--- Study material ---
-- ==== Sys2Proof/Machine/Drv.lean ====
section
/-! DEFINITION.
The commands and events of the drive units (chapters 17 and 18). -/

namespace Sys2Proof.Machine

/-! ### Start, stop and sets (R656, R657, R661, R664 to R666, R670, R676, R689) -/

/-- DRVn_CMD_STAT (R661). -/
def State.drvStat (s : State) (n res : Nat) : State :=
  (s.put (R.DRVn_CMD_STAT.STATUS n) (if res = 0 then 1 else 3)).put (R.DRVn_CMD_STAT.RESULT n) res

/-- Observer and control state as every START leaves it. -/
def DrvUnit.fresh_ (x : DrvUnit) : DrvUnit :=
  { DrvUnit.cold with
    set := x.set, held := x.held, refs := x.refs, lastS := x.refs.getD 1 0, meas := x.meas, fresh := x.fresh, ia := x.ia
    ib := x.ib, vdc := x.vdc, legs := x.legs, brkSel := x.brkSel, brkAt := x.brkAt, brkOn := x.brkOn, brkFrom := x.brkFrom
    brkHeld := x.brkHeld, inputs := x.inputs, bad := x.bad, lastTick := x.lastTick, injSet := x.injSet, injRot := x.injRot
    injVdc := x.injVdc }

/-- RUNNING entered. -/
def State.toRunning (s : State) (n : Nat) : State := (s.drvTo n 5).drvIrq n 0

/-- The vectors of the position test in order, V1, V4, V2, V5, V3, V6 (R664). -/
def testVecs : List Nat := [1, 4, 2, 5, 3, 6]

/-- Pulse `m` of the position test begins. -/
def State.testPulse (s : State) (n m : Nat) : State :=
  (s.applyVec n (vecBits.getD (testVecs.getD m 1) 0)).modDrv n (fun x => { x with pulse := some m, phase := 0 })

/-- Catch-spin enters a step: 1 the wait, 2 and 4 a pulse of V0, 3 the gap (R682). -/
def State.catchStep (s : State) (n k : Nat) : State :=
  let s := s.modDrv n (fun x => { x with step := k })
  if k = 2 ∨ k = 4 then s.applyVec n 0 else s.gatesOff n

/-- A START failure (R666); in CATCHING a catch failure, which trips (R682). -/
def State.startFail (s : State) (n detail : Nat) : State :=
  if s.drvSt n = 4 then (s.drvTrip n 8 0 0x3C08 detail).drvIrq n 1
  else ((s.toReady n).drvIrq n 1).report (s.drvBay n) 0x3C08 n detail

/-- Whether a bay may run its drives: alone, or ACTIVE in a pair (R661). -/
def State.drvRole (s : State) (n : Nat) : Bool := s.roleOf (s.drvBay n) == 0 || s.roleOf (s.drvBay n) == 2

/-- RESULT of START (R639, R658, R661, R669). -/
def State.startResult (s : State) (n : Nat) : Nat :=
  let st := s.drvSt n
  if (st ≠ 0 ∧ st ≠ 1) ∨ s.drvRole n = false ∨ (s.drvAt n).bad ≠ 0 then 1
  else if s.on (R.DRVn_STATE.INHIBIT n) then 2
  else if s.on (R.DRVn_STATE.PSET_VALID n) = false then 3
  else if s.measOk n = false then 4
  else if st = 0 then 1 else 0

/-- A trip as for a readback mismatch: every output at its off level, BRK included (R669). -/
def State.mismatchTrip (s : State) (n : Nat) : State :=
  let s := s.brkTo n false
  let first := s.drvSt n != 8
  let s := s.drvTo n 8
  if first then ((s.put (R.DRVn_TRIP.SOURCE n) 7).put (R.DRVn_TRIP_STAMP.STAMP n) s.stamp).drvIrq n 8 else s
---
--- Study material ---
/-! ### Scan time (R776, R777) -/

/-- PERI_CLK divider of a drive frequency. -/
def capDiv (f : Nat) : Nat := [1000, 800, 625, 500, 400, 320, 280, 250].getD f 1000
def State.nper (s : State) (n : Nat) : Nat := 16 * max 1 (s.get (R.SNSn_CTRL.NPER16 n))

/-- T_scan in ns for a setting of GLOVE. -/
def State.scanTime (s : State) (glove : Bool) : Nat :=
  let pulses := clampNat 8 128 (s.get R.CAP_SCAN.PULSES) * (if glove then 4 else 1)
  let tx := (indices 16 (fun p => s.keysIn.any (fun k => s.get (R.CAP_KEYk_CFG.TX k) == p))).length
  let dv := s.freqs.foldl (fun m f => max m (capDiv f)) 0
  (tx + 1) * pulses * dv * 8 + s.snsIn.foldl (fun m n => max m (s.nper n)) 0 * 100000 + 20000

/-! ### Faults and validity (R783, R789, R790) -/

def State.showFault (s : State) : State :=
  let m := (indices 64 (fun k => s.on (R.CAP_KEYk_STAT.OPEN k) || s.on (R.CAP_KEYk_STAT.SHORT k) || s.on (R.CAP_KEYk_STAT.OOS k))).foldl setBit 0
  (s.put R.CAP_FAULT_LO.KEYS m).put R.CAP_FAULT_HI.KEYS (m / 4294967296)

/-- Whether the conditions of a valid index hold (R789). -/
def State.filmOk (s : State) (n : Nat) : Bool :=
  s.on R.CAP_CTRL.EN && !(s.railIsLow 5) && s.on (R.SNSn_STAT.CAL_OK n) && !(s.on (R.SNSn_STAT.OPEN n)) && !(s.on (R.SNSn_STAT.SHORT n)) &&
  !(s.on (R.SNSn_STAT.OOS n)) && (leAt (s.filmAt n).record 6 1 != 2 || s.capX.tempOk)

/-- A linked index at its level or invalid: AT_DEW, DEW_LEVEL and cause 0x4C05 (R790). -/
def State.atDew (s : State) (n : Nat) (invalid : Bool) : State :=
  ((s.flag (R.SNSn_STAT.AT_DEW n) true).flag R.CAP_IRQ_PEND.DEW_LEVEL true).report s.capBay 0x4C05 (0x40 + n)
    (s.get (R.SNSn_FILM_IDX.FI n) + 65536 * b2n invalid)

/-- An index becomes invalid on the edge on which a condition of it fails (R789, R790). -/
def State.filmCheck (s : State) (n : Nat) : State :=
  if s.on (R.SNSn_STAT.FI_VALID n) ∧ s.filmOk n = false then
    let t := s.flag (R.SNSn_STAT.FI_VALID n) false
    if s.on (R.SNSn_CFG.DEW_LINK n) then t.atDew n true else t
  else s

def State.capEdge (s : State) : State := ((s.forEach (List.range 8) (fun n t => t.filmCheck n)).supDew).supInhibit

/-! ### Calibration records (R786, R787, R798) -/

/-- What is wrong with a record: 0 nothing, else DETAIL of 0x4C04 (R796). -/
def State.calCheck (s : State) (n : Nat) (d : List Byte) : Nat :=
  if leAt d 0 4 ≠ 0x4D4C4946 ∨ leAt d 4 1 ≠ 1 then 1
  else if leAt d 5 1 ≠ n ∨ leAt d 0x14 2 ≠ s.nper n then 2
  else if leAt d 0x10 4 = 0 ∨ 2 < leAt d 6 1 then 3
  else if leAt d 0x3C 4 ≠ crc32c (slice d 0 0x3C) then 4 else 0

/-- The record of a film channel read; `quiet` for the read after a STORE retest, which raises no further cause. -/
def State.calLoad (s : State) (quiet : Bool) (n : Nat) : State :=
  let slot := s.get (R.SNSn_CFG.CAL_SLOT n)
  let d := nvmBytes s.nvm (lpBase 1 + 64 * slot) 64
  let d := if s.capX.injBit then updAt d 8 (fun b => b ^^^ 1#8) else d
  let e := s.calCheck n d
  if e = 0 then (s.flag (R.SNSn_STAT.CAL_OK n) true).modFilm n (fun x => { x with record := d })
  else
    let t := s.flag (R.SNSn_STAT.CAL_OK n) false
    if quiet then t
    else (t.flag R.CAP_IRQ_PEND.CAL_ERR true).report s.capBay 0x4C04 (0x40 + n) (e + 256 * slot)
---
## [What needs to be done]
Look above for the line containing "else if leAt d 0x3C". Output from there through the line containing "else (t.flag R.CAP_IRQ_PEND.CAL_ERR", exactly and inclusively.

## [Output of the exercise]
  else if leAt d 0x3C 4 ≠ crc32c (slice d 0 0x3C) then 4 else 0

/-- The record of a film channel read; `quiet` for the read after a STORE retest, which raises no further cause. -/
def State.calLoad (s : State) (quiet : Bool) (n : Nat) : State :=
  let slot := s.get (R.SNSn_CFG.CAL_SLOT n)
  let d := nvmBytes s.nvm (lpBase 1 + 64 * slot) 64
  let d := if s.capX.injBit then updAt d 8 (fun b => b ^^^ 1#8) else d
  let e := s.calCheck n d
  if e = 0 then (s.flag (R.SNSn_STAT.CAL_OK n) true).modFilm n (fun x => { x with record := d })
  else
    let t := s.flag (R.SNSn_STAT.CAL_OK n) false
    if quiet then t
    else (t.flag R.CAP_IRQ_PEND.CAL_ERR true).report s.capBay 0x4C04 (0x40 + n) (e + 256 * slot)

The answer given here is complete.